- [Assignment]
In the listing below, find the line with "h x).boot = s.boot := rfl" and the line with "h x).softRows = s.softRows := rfl". Repeat those two lines and all lines between them exactly.
▬▬▬▬▬▬▬▬▬▬
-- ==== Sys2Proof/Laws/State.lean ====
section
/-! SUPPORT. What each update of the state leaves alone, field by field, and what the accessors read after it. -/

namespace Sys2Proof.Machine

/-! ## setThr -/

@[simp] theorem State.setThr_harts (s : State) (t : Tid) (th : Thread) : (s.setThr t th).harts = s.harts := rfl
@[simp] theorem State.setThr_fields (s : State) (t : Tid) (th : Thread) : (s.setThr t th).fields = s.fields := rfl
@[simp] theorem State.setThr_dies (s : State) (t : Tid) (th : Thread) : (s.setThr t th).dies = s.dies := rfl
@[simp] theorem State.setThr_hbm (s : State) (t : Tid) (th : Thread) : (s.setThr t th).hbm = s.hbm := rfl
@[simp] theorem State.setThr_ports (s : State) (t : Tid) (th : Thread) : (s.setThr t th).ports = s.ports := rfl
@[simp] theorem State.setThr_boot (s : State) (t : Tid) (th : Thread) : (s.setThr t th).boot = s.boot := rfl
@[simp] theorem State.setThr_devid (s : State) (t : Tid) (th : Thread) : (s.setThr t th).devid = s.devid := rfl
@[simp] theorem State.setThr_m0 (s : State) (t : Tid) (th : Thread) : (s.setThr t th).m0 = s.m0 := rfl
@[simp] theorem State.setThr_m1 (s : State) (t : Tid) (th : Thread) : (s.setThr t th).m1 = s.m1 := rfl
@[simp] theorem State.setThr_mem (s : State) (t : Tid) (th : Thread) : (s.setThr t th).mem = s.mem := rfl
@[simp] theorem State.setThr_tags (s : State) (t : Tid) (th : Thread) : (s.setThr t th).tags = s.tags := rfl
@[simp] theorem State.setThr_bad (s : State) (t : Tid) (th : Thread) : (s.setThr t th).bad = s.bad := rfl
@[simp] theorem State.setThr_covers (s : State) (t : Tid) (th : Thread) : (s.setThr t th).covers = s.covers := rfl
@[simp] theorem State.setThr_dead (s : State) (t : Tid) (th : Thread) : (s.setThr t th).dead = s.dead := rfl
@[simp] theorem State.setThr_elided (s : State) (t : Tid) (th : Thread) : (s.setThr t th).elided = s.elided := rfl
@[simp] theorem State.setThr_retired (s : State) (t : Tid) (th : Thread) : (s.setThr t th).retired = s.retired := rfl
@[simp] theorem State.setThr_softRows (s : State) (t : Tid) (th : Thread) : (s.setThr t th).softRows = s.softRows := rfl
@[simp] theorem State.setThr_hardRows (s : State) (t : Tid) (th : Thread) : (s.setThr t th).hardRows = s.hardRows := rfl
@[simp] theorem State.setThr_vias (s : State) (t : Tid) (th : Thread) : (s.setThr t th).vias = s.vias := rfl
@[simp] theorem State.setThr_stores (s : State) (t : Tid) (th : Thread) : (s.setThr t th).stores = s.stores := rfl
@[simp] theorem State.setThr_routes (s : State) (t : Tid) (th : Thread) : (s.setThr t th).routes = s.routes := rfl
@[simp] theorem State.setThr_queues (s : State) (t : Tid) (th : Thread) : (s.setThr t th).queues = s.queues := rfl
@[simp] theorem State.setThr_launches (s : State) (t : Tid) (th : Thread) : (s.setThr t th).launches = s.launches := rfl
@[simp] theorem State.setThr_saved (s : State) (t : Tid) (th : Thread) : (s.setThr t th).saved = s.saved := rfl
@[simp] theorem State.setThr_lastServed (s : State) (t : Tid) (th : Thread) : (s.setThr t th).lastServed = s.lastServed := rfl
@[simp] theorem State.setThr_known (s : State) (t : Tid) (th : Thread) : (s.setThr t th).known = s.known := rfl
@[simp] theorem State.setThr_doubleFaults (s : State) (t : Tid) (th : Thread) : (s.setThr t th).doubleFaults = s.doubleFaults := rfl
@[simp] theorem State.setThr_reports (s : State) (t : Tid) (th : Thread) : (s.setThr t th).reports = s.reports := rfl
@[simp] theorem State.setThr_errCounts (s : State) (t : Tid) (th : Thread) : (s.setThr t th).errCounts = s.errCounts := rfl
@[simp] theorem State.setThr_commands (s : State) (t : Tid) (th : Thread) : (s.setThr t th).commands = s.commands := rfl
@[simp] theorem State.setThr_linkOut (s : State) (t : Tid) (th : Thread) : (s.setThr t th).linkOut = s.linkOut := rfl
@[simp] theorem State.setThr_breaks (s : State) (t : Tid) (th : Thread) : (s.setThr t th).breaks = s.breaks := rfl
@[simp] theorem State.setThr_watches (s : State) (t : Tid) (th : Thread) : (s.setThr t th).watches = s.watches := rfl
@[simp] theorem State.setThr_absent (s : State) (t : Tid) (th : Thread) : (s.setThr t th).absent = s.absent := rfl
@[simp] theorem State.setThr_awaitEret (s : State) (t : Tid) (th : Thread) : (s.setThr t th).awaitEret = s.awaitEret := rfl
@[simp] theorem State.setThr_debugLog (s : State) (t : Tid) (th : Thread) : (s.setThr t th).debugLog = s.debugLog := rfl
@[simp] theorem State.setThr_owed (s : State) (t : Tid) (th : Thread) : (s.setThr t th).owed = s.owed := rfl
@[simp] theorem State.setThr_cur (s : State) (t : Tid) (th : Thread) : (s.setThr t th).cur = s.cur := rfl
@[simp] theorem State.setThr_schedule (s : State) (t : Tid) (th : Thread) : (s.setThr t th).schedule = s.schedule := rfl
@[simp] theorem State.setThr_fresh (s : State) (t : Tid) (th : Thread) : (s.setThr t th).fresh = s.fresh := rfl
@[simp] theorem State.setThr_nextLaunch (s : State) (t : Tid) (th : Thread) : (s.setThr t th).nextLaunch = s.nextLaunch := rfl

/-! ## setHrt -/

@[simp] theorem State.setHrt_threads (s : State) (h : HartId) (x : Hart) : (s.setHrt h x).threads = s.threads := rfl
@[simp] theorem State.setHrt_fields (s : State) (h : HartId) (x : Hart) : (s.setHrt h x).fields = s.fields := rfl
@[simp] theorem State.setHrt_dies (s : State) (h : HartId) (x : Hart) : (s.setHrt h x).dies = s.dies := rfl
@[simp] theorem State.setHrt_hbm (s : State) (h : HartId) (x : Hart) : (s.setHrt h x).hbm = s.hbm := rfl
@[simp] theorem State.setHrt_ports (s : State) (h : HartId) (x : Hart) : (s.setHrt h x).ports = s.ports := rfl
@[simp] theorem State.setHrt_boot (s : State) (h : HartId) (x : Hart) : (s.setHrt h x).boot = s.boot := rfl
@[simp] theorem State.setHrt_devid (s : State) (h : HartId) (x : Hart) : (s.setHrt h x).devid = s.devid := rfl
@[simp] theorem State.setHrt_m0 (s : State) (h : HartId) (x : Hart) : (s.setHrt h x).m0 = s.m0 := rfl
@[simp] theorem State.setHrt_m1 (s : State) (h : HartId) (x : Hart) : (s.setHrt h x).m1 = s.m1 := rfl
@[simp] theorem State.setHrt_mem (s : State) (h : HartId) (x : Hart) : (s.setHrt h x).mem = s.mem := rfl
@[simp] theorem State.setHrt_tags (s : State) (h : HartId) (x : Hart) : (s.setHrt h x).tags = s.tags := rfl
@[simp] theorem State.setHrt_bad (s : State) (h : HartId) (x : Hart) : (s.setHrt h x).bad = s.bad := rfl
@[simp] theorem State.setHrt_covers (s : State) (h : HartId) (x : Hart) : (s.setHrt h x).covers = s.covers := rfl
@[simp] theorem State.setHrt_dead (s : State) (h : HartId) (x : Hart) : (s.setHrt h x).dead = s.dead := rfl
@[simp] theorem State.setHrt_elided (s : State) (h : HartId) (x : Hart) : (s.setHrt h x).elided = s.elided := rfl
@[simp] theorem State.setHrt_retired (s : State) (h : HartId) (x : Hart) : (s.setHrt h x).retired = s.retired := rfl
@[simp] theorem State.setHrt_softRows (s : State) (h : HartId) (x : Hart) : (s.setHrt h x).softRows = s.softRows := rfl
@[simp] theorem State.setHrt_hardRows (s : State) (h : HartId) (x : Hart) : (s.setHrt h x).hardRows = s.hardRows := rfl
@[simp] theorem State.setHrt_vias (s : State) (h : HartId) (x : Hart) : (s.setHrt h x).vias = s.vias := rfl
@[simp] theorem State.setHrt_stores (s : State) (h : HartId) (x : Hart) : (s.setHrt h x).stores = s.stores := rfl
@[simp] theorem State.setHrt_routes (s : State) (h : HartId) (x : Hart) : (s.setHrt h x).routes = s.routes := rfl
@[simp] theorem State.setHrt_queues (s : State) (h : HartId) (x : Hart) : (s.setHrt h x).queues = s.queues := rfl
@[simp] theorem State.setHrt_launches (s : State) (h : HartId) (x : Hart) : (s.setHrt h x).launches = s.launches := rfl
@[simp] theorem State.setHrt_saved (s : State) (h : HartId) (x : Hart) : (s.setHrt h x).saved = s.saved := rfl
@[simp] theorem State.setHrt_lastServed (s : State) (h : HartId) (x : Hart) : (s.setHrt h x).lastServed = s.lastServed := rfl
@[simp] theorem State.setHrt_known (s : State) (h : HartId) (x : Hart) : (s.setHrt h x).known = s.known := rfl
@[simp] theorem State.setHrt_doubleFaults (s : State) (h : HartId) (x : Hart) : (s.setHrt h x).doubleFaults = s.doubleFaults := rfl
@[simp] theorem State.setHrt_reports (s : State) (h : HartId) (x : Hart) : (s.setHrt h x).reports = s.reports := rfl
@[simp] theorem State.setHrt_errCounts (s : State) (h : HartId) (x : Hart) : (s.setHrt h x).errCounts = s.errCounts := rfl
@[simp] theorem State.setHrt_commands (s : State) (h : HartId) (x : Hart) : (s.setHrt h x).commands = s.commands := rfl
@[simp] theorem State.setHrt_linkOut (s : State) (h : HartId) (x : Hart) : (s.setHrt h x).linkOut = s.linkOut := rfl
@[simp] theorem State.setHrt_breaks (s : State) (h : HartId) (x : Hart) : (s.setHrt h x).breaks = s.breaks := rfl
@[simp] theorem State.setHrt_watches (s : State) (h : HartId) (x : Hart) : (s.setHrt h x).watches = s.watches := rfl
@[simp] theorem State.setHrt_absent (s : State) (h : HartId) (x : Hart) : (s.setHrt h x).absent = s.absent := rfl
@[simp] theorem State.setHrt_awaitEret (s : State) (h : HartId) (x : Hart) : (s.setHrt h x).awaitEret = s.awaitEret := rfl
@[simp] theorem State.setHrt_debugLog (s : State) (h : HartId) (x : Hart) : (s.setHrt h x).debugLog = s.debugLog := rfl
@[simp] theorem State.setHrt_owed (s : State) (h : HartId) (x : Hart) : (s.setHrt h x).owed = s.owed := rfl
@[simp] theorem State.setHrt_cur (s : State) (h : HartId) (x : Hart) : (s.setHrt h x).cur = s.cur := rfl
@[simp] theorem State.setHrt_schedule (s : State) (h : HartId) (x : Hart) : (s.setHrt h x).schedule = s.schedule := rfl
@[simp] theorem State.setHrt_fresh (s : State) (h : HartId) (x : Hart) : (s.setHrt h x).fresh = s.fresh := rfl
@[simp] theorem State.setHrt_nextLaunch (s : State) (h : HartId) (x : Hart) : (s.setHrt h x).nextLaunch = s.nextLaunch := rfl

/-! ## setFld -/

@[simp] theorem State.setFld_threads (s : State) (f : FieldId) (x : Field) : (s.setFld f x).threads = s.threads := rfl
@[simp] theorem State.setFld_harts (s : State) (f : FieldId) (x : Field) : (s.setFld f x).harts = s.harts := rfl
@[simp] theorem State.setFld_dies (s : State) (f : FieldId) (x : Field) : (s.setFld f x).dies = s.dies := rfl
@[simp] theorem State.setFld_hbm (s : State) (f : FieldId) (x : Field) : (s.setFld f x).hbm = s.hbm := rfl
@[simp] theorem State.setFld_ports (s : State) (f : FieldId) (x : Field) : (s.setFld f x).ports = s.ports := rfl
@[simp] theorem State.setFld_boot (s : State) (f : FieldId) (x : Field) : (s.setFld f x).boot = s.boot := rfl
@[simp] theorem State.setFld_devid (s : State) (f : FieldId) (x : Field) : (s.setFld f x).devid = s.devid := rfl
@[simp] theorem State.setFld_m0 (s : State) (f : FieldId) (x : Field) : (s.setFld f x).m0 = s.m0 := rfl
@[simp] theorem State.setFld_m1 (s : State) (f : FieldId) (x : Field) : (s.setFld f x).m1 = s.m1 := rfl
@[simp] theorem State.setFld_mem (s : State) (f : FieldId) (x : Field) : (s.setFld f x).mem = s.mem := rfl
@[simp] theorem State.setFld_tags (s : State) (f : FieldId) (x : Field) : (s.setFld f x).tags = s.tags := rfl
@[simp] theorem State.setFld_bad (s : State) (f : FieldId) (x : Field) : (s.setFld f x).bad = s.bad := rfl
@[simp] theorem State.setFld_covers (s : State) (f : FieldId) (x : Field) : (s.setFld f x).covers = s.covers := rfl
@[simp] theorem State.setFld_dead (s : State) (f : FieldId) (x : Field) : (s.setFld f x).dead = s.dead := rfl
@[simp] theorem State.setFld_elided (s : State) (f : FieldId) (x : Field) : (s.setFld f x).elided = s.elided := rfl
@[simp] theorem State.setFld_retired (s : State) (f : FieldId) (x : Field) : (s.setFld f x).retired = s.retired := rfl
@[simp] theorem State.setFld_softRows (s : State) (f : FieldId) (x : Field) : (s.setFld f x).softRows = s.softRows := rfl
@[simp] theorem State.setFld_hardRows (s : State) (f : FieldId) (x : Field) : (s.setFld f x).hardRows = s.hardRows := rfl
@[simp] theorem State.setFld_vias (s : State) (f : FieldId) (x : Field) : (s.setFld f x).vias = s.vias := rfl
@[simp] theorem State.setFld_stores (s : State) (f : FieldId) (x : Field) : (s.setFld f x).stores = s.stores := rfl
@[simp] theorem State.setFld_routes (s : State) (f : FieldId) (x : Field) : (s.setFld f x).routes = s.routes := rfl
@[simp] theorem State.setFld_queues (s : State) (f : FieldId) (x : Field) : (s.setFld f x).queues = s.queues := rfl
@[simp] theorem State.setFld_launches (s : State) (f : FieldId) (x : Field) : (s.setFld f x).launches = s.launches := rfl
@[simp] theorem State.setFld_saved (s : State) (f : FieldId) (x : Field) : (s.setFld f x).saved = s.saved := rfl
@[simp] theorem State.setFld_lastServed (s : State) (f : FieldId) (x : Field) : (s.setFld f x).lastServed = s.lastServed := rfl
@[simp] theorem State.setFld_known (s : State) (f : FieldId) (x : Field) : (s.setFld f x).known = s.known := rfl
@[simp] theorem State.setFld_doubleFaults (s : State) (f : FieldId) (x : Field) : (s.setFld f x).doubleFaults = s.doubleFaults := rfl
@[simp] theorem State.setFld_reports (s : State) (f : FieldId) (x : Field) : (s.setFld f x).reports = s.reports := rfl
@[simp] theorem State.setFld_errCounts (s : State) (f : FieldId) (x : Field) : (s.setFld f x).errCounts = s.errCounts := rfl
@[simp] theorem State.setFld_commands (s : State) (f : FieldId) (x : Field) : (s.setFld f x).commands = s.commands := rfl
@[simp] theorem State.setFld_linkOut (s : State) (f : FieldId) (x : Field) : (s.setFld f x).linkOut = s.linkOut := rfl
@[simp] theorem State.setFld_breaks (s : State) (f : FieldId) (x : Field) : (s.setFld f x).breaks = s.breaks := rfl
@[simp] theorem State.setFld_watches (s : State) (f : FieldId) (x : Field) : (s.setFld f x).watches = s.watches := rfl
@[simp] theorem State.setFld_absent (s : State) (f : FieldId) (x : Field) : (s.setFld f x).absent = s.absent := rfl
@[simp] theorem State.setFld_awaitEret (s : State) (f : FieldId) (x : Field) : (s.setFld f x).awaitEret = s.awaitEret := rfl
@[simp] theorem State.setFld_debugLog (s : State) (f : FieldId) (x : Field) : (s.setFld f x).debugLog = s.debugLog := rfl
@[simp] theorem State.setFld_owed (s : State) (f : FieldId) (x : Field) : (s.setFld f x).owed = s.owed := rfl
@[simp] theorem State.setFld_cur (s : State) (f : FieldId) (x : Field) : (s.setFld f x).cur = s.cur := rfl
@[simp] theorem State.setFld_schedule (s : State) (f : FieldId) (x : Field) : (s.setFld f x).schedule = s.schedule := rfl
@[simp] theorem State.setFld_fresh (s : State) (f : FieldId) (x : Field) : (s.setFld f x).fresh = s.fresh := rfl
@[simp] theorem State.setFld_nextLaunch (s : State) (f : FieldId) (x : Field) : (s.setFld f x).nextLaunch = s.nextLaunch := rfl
▬▬▬▬▬▬▬▬▬▬
- [Your response]
@[simp] theorem State.setHrt_boot (s : State) (h : HartId) (x : Hart) : (s.setHrt h x).boot = s.boot := rfl
@[simp] theorem State.setHrt_devid (s : State) (h : HartId) (x : Hart) : (s.setHrt h x).devid = s.devid := rfl
@[simp] theorem State.setHrt_m0 (s : State) (h : HartId) (x : Hart) : (s.setHrt h x).m0 = s.m0 := rfl
@[simp] theorem State.setHrt_m1 (s : State) (h : HartId) (x : Hart) : (s.setHrt h x).m1 = s.m1 := rfl
@[simp] theorem State.setHrt_mem (s : State) (h : HartId) (x : Hart) : (s.setHrt h x).mem = s.mem := rfl
@[simp] theorem State.setHrt_tags (s : State) (h : HartId) (x : Hart) : (s.setHrt h x).tags = s.tags := rfl
@[simp] theorem State.setHrt_bad (s : State) (h : HartId) (x : Hart) : (s.setHrt h x).bad = s.bad := rfl
@[simp] theorem State.setHrt_covers (s : State) (h : HartId) (x : Hart) : (s.setHrt h x).covers = s.covers := rfl
@[simp] theorem State.setHrt_dead (s : State) (h : HartId) (x : Hart) : (s.setHrt h x).dead = s.dead := rfl
@[simp] theorem State.setHrt_elided (s : State) (h : HartId) (x : Hart) : (s.setHrt h x).elided = s.elided := rfl
@[simp] theorem State.setHrt_retired (s : State) (h : HartId) (x : Hart) : (s.setHrt h x).retired = s.retired := rfl
@[simp] theorem State.setHrt_softRows (s : State) (h : HartId) (x : Hart) : (s.setHrt h x).softRows = s.softRows := rfl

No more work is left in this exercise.